Based on the above, it is obvious that such approach – a pipeline of internally threaded functions – is very inefficient: 7 successive function calls, each function internally creates/wakes up a number of threads and has threads sync point before the exit. One of the main issues resulting from the correspondence between logical and hardware threads is that there is no guarantee that the same logical threads will work on the same hardware threads for two successive functions’ calls and will process the portions of data that already belong to the cache parts assigned to the corresponding hardware thread. Moreover, instead of processing the data that already exists in the cache assigned to the particular hardware thread, the intensive data exchange between different cache parts will start.

Logical threads migration from one parallel region to another


Imagine that “region #1” corresponds to the ippiFilterSobelVertBorder_8u16s_C1R_T function call and “region #2” corresponds to the ippiSqr_16s_C1IRSfs_T function call: both functions use the simple data decomposition approach for parallel processing:

Simple data decomposition


According to the scheme #2 the logical thread #0 will be executed at hardware thread #4 and therefore the slice of destination data from the ippiFilterSobelVert function will be stored in the L2 and L3 caches related to hardware thread #4.  The successive parallel region of the ippiSqr function will work with the data decomposed in the same way – so the logical thread #0 will expect to have all input data available in its cache. For the second parallel region, the logical thread #0 will be run at hardware thread #3. Therefore, instead of data reusing by the successive operation, an intensive data exchange will start between hardware threads #3 and #4 and all other pieces of cache.

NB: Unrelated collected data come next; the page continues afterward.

-- ==== Sys2Proof/Laws/Resolver.lean ====
section
/-! SUPPORT. What the symbol resolver does to the buffer and the patch requests, and the errors of the image. -/

namespace Sys2Proof.Asm

/-- Backpatch over a list of labels (45_assembler.md R241). -/
def AsmState.resolveAll (s : AsmState) (labels : List (Text × Nat × Nat)) : AsmState :=
  labels.foldl (fun s e => s.resolve e.1 e.2.1) s

theorem AsmState.backpatch_eq (s : AsmState) : s.backpatch = s.resolveAll s.labels := rfl

theorem AsmState.resolveAll_cons (s : AsmState) (e : Text × Nat × Nat) (l : List (Text × Nat × Nat)) :
    s.resolveAll (e :: l) = (s.resolve e.1 e.2.1).resolveAll l := rfl

/-- What backpatching never changes. -/
structure ResolveFrame (s t : AsmState) : Prop where
  length : t.buffer.length = s.buffer.length
  lineMap : t.lineMap = s.lineMap
  haltIndex : t.haltIndex = s.haltIndex
  errors : t.errors = s.errors
  labels : t.labels = s.labels
  line : t.line = s.line

/-- One label is resolved: its requests leave the pending ones. -/
theorem AsmState.resolve_spec (s : AsmState) (name : Text) (addr : Nat) :
    ResolveFrame s (s.resolve name addr) ∧
    (s.resolve name addr).patches = s.patches.filter fun e => e.1 != name := by
  unfold AsmState.resolve
  split
  · exact ⟨⟨patchAll_length _ _ _, rfl, rfl, rfl, rfl, rfl⟩, rfl⟩
  · rename_i h
    refine ⟨⟨rfl, rfl, rfl, rfl, rfl, rfl⟩, ?_⟩
    symm
    rw [List.filter_eq_self]
    intro e he
    rw [bne_iff_ne]
    rintro rfl
    have := List.lookup_eq_none_iff.1 h e he
    simp at this

/-- Every listed label is resolved: the requests of the others stay. -/
theorem AsmState.resolveAll_spec (l : List (Text × Nat × Nat)) : ∀ s : AsmState,
    ResolveFrame s (s.resolveAll l) ∧
    (s.resolveAll l).patches = s.patches.filter fun e => !(l.map Prod.fst).contains e.1 := by
  induction l with
  | nil => intro s; exact ⟨⟨rfl, rfl, rfl, rfl, rfl, rfl⟩, by simp [AsmState.resolveAll]⟩
  | cons x l ih =>
    intro s
    obtain ⟨h1, h2⟩ := ih (s.resolve x.1 x.2.1)
    obtain ⟨r1, r2⟩ := AsmState.resolve_spec s x.1 x.2.1
    rw [AsmState.resolveAll_cons]
    refine ⟨⟨h1.length.trans r1.length, h1.lineMap.trans r1.lineMap, h1.haltIndex.trans r1.haltIndex,
      h1.errors.trans r1.errors, h1.labels.trans r1.labels, h1.line.trans r1.line⟩, ?_⟩
    rw [h2, r2, List.filter_filter]
    congr 1
    funext e
    simp only [List.map_cons, List.contains_cons, Bool.not_or, bne, Bool.and_comm]

/-- A place in no pending list is unchanged. -/
theorem AsmState.resolveAll_keep (p : Nat) (l : List (Text × Nat × Nat)) : ∀ s : AsmState,
    p < s.buffer.length → (∀ e ∈ s.patches, p ∉ e.2) → (s.resolveAll l).buffer[p]? = s.buffer[p]? := by
  induction l with
  | nil => intro s _ _; rfl
  | cons x l ih =>
    intro s hp h
    obtain ⟨r1, r2⟩ := AsmState.resolve_spec s x.1 x.2.1
    rw [AsmState.resolveAll_cons, ih _ (by rw [r1.length]; exact hp)
      (by rw [r2]; intro e he; exact h e (List.mem_filter.1 he).1)]
    unfold AsmState.resolve
    split
    · rename_i ps hl
      simp only
      rw [patchAll_getElem? _ _ _ _ hp, if_neg (h _ (mem_of_lookup hl))]
    · rfl

/-- A recorded place of a listed label takes its address. -/
theorem AsmState.resolveAll_patch {p addr line : Nat} {name : Text} {ps : List Nat} (hpl : p ∈ ps)
    (l : List (Text × Nat × Nat)) : ∀ s : AsmState, p < s.buffer.length →
    s.patches.lookup name = some ps → (∀ e ∈ s.patches, p ∈ e.2 → e.1 = name) →
    (name, addr, line) ∈ l → (l.map Prod.fst).Nodup → (s.patches.map Prod.fst).Nodup →
    (s.resolveAll l).buffer[p]? = some (labelWord addr) := by
  induction l with
  | nil => simp
  | cons x l ih =>
    intro s hp hlk hd hm hn hk
    rw [List.map_cons, List.nodup_cons] at hn
    obtain ⟨r1, r2⟩ := AsmState.resolve_spec s x.1 x.2.1
    have hk' : ((s.resolve x.1 x.2.1).patches.map Prod.fst).Nodup := by
      rw [r2]; exact hk.sublist (List.Sublist.map _ List.filter_sublist)
    rw [AsmState.resolveAll_cons]
    by_cases hx : x.1 = name
    · have : x = (name, addr, line) := by
        rcases List.mem_cons.1 hm with h | h
        · exact h.symm
        · exact absurd (hx ▸ List.mem_map_of_mem (f := Prod.fst) h) hn.1
      subst this
      rw [AsmState.resolveAll_keep]
      · simp only [AsmState.resolve, hlk]
        rw [patchAll_getElem? _ _ _ _ hp, if_pos hpl]
      · rw [r1.length]; exact hp
      · rw [r2]
        intro e he hpe
        have := List.mem_filter.1 he
        simp [hd e this.1 hpe] at this
    · refine ih _ (by rw [r1.length]; exact hp) ?_ ?_ ?_ hn.2 hk'
      · refine lookup_of_mem hk' ?_
        rw [r2]
        exact List.mem_filter.2 ⟨mem_of_lookup hlk, by simpa using Ne.symm hx⟩
      · rw [r2]; intro e he; exact hd e (List.mem_filter.1 he).1
      · rcases List.mem_cons.1 hm with h | h
        · exact absurd (by rw [← h]) hx
        · exact h

/-- A key is in no entry of a table exactly when its lookup fails. -/
theorem lookup_eq_none_iff_keys {α : Type} (l : List (Text × α)) (k : Text) :
    l.lookup k = none ↔ k ∉ l.map Prod.fst := by
  rw [List.lookup_eq_none_iff]
  constructor
  · intro h hk
    obtain ⟨e, he, rfl⟩ := List.mem_map.1 hk
    simpa using h e he
  · intro h e he
    rw [bne_iff_ne]
    rintro rfl
    exact h (List.mem_map_of_mem he)

/-! ### The image -/

/-- The assembler's state before the unresolved labels are reported. -/
def resolved (l : List Lexeme) : AsmState := (pass1All l).endOfText.resolveAll (pass1All l).labels

theorem assembleLexemes_words (l : List Lexeme) : (assembleLexemes l).words = (resolved l).buffer := rfl

theorem assembleLexemes_lineMap (l : List Lexeme) :
    (assembleLexemes l).lineMap = (pass1All l).lineMap :=
  (AsmState.resolveAll_spec _ (pass1All l).endOfText).1.lineMap

theorem assembleLexemes_length (l : List Lexeme) :
    (assembleLexemes l).words.length = (pass1All l).buffer.length :=
  (AsmState.resolveAll_spec _ (pass1All l).endOfText).1.length

/-- The pending requests are those of the labels that are not defined. -/
theorem resolved_patches (l : List Lexeme) : (resolved l).patches =
    (pass1All l).patches.filter fun e => ((pass1All l).labels.lookup e.1).isNone := by
  rw [resolved, (AsmState.resolveAll_spec _ _).2]
  show (pass1All l).patches.filter _ = _
  congr 1
  funext e
  rw [Bool.eq_iff_iff, Option.isNone_iff_eq_none, lookup_eq_none_iff_keys]
  simp

/-- The errors of the image, in the order of R233. -/
theorem assembleLexemes_errors (l : List Lexeme) : (assembleLexemes l).errors =
    (pass1All l).errors
      ++ (errorWhen (pass1All l).last.isIns .instructionArgumentMismatch).map
          (fun k => ⟨k, (pass1All l).line⟩)
      ++ (resolved l).pendingAddresses.map
          (fun a => ⟨.unresolvedLabel, ((pass1All l).lineMap.lookup a).getD 0⟩)
      ++ (errorWhen ((pass1All l).haltIndex == none) .missingHalt).map
          (fun k => ⟨k, (pass1All l).line⟩) := by
  obtain ⟨r, -⟩ := AsmState.resolveAll_spec (pass1All l).labels (pass1All l).endOfText
  show (resolved l).errors ++ (resolved l).pendingAddresses.map
      (fun a => ⟨.unresolvedLabel, ((resolved l).lineMap.lookup a).getD 0⟩) ++
    (errorWhen ((resolved l).haltIndex == none) .missingHalt).map (fun k => ⟨k, (resolved l).line⟩) = _
  rw [resolved, r.errors, r.lineMap, r.haltIndex, r.line]
  rfl

/-! ### The order of the pending addresses -/

theorem lowest_le {ps : List Nat} {p : Nat} (h : p ∈ ps) : lowest ps ≤ p := by
  induction ps with
  | nil => simp at h
  | cons q ps ih =>
    cases ps with
    | nil => simp at h; simp [lowest, h]
    | cons q' ps =>
      simp only [lowest]
      rcases List.mem_cons.1 h with rfl | h
      · exact Nat.min_le_left _ _
      · exact le_trans (Nat.min_le_right _ _) (ih h)

theorem lowest_mem {ps : List Nat} (h : ps ≠ []) : lowest ps ∈ ps := by
  induction ps with
  | nil => exact absurd rfl h
  | cons q ps ih =>
    cases ps with
    | nil => simp [lowest]
    | cons q' ps =>
      simp only [lowest]
      rcases Nat.le_total q (lowest (q' :: ps)) with h' | h'
      · rw [Nat.min_eq_left h']; exact List.mem_cons_self
      · rw [Nat.min_eq_right h']; exact List.mem_cons_of_mem _ (ih (by simp))

theorem insertRising_perm (n : Nat) (l : List Nat) : (insertRising n l).Perm (n :: l) := by
  induction l with
  | nil => exact .refl _
  | cons m l ih =>
    simp only [insertRising]
    split
    · exact .refl _
    · exact (ih.cons m).trans (.swap n m l)

theorem insertRising_sorted (n : Nat) (l : List Nat) (h : l.Pairwise (· ≤ ·)) :
    (insertRising n l).Pairwise (· ≤ ·) := by
  induction l with
  | nil => simp [insertRising]
  | cons m l ih =>
    simp only [insertRising]
    rw [List.pairwise_cons] at h
    split
    · rename_i hn
      rw [List.pairwise_cons, List.pairwise_cons]
      refine ⟨fun x hx => ?_, h⟩
      rcases List.mem_cons.1 hx with rfl | hx
      · exact hn
      · exact le_trans hn (h.1 x hx)
    · rename_i hn
      rw [List.pairwise_cons]
      refine ⟨fun x hx => ?_, ih h.2⟩
      rcases List.mem_cons.1 ((insertRising_perm n l).mem_iff.1 hx) with rfl | hx
      · omega
      · exact h.1 x hx

/-- Sorting keeps the members. -/
theorem foldr_insertRising (l : List Nat) : (l.foldr insertRising []).Perm l ∧
    (l.foldr insertRising []).Pairwise (· ≤ ·) := by
  induction l with
  | nil => exact ⟨.refl _, .nil⟩
  | cons n l ih =>
    exact ⟨(insertRising_perm n _).trans (ih.1.cons n), insertRising_sorted n _ ih.2⟩

end Sys2Proof.Asm
end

All of the above proves that threading at the Intel IPP function level is not efficient, it does not utilize all CPU power and does not effectively use the specifics of multi-core cache subsystem organization.

Multi-threaded pipeline: application level

It is significantly more efficient to thread pipelines of Intel IPP functions at the application level, above Intel IPP functions as it is shown at the figure below:

Multi-threaded version of the Sobel edge detector filter pipeline threaded manually (application level parallelism).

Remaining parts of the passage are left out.